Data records
::::

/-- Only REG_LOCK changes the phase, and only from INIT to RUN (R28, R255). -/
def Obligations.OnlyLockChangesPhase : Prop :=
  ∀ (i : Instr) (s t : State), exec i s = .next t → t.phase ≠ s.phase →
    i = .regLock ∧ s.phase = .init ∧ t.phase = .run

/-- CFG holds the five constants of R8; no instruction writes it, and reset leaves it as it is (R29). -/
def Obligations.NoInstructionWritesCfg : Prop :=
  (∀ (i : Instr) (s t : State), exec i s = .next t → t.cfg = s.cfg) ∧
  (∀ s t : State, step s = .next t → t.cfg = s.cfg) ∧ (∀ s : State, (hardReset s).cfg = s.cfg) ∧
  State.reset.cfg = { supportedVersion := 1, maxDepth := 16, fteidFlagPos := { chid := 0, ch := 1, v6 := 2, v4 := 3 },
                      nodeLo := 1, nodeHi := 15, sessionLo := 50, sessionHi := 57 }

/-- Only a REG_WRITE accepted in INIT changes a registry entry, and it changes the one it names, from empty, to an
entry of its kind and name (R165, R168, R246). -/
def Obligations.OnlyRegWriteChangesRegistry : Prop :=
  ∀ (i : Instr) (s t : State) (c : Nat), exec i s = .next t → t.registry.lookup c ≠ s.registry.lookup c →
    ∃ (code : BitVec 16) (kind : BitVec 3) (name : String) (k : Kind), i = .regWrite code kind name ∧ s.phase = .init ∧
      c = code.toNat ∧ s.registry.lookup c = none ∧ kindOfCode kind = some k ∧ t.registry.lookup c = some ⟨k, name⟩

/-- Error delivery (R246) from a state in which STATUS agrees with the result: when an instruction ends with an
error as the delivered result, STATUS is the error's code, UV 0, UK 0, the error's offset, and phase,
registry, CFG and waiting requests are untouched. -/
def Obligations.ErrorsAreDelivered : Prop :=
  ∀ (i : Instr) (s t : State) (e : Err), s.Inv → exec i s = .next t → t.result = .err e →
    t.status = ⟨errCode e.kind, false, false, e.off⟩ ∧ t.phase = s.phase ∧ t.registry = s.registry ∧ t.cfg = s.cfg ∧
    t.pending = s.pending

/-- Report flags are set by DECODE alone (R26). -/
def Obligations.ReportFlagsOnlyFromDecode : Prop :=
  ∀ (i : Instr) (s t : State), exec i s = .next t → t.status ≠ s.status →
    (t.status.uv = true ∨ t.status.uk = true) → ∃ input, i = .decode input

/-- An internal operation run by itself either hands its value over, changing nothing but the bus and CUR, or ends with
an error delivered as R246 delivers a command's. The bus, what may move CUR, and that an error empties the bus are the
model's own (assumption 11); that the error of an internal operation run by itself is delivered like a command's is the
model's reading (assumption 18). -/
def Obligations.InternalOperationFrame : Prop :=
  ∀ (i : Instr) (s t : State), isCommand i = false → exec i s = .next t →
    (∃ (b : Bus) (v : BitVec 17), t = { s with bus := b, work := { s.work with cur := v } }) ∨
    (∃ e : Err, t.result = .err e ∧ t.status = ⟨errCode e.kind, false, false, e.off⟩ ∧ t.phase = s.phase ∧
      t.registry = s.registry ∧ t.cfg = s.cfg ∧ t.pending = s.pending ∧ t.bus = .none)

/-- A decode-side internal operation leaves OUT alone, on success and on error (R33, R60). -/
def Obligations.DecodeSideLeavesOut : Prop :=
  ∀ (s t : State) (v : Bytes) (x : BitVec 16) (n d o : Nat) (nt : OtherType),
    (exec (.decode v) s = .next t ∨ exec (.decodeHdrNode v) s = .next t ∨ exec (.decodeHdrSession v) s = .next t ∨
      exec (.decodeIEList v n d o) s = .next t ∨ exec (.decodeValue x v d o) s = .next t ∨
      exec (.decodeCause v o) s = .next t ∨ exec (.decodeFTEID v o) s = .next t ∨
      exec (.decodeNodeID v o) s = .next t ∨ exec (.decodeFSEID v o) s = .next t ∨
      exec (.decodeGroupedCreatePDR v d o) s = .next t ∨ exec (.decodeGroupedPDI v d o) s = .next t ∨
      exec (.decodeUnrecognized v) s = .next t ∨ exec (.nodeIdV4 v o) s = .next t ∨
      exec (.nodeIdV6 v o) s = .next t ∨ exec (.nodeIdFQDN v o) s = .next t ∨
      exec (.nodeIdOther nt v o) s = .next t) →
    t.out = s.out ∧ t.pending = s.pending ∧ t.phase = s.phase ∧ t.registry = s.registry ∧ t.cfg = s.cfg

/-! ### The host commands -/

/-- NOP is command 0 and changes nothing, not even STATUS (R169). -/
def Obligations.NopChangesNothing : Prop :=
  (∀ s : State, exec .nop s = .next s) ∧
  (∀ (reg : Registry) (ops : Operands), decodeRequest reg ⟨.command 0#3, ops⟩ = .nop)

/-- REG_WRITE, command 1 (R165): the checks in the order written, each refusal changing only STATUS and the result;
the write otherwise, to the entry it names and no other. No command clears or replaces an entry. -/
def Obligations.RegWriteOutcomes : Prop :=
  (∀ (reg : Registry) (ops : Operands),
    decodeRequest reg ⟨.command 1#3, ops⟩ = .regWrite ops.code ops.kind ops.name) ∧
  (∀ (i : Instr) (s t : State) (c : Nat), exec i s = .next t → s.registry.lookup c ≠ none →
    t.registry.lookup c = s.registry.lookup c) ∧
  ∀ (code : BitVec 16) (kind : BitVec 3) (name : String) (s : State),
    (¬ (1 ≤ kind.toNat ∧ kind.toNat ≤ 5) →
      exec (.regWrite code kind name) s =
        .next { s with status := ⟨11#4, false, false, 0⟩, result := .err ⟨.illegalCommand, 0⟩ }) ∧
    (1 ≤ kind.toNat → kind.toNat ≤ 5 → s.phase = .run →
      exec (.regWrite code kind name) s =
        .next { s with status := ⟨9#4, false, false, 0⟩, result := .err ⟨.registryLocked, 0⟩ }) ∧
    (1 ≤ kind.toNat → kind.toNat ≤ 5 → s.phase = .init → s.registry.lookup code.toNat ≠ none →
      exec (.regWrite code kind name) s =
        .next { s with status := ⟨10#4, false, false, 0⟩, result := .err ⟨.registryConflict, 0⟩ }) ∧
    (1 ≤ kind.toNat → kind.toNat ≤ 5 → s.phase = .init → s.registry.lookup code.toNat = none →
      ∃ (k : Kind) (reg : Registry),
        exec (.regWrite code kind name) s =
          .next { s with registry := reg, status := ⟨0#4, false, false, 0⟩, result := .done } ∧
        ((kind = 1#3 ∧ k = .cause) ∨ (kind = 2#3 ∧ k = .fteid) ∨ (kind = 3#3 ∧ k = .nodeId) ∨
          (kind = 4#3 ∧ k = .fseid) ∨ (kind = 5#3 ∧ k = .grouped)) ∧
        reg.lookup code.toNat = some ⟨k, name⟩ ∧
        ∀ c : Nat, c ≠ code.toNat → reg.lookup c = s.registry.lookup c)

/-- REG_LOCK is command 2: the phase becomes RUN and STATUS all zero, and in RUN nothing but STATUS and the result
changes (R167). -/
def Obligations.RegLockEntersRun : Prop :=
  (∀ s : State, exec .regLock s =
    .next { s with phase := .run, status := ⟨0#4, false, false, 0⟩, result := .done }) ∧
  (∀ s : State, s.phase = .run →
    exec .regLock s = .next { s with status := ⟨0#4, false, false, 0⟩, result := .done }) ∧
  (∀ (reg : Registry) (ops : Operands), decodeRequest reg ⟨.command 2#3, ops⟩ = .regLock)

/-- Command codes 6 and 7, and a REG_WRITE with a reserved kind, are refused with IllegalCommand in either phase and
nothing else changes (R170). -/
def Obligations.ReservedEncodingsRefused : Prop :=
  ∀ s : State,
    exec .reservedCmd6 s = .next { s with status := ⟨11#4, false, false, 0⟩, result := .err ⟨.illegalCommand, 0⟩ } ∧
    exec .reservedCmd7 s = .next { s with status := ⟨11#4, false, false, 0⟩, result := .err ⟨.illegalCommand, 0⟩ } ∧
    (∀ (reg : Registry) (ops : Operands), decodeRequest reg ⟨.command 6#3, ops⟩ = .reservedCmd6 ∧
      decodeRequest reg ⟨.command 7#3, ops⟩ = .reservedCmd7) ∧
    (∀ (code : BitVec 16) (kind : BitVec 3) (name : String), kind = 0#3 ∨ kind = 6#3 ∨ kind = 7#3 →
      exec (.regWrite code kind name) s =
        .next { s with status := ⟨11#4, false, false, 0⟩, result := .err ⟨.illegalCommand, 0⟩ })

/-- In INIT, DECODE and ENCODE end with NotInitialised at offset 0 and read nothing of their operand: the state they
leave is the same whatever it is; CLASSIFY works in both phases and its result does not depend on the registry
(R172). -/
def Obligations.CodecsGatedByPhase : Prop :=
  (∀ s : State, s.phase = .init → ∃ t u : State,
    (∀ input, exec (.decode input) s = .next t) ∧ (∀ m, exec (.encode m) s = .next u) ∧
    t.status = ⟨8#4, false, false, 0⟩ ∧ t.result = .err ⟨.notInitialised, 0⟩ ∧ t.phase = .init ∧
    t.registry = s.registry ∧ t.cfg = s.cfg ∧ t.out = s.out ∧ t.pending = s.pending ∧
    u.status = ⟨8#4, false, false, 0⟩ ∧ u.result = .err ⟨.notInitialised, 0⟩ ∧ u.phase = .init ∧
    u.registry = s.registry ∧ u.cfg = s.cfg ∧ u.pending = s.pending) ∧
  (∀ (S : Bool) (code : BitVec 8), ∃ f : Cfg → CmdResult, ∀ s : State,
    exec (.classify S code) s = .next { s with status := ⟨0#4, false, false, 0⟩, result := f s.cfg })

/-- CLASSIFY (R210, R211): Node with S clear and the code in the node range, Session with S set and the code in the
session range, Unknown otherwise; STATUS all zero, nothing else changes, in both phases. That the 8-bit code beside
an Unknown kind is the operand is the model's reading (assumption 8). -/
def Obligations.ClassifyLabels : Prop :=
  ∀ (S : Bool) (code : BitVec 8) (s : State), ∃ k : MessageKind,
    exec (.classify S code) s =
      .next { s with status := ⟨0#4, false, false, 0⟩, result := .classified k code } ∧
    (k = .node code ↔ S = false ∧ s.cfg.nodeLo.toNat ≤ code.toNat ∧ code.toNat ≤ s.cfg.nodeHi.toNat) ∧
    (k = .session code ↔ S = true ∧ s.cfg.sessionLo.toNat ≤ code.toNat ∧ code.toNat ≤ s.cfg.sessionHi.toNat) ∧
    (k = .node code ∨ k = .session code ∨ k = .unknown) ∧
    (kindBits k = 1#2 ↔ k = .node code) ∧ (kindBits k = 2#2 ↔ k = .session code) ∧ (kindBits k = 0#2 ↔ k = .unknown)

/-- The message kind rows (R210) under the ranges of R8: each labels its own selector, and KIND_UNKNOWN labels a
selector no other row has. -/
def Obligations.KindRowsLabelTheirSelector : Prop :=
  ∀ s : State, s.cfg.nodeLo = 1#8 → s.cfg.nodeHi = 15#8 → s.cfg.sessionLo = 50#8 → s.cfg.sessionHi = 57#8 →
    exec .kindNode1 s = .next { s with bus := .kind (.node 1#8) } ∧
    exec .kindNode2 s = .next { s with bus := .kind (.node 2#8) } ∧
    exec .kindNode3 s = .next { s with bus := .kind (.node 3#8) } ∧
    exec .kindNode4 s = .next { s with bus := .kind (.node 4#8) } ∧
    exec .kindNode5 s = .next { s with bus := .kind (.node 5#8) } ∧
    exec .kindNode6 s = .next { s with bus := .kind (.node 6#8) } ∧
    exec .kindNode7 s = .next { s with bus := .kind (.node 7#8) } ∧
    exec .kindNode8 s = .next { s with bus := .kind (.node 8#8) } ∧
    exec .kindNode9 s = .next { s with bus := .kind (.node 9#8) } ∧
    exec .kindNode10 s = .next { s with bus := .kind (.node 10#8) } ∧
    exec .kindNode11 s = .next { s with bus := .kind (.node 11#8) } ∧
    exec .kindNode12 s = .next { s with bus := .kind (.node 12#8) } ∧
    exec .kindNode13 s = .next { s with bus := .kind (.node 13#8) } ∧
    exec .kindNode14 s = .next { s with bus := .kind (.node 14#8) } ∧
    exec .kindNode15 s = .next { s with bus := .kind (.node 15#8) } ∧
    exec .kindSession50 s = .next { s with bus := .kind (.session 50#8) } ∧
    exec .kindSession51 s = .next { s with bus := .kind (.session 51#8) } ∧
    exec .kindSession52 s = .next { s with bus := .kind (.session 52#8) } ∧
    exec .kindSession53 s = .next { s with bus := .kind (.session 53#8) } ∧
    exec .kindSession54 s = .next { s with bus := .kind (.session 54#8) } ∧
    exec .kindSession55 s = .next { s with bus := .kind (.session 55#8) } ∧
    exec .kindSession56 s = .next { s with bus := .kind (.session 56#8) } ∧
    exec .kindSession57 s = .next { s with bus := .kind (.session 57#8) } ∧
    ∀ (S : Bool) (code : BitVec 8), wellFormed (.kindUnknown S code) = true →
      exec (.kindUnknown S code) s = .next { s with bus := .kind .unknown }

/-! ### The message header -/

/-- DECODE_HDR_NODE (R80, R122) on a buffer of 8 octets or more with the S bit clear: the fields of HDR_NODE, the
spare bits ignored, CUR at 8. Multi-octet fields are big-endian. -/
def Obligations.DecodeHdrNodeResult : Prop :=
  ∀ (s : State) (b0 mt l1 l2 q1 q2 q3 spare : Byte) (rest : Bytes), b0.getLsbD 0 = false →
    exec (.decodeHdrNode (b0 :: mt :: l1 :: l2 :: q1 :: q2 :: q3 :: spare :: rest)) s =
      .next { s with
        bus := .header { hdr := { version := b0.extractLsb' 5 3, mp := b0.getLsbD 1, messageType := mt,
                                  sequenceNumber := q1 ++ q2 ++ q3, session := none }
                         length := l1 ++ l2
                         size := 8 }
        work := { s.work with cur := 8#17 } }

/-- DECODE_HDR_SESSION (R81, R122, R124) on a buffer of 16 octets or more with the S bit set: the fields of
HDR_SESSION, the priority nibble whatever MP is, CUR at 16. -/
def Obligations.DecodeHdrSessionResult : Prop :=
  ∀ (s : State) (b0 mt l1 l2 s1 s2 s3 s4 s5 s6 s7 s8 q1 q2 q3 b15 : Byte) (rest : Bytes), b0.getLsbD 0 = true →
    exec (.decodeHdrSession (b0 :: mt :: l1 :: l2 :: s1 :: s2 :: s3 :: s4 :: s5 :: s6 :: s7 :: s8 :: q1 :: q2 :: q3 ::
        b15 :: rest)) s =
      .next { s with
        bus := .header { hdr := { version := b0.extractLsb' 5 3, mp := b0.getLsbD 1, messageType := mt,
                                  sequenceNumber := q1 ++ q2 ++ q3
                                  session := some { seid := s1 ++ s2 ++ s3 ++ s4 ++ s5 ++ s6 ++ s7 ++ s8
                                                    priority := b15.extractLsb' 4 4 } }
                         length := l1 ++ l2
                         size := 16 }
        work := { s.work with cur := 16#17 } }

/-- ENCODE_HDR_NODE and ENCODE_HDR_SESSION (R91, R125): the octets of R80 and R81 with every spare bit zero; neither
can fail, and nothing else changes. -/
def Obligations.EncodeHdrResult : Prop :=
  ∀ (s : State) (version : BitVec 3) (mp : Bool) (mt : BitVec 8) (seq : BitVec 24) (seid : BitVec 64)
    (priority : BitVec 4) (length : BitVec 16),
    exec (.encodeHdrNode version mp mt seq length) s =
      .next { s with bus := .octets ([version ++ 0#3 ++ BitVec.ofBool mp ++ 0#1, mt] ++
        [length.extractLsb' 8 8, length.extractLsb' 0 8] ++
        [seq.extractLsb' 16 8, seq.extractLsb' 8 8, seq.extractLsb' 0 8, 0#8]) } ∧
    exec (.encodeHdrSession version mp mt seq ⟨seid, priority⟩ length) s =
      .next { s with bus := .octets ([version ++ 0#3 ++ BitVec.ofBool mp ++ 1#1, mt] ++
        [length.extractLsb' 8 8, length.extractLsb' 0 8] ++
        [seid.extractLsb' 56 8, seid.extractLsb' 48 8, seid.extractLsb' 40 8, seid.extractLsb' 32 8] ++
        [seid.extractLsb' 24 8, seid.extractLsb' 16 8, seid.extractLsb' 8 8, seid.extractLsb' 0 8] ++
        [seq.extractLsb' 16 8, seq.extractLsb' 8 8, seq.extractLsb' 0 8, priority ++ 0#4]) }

::::

* [Exercise requirements]
Retype the entries above exactly, but only from the line containing "s with registry" through the line containing "reg.lookup code.toNat = some", both included.

* [Reply to the exercise]
          .next { s with registry := reg, status := ⟨0#4, false, false, 0⟩, result := .done } ∧
        ((kind = 1#3 ∧ k = .cause) ∨ (kind = 2#3 ∧ k = .fteid) ∨ (kind = 3#3 ∧ k = .nodeId) ∨
          (kind = 4#3 ∧ k = .fseid) ∨ (kind = 5#3 ∧ k = .grouped)) ∧
        reg.lookup code.toNat = some ⟨k, name⟩ ∧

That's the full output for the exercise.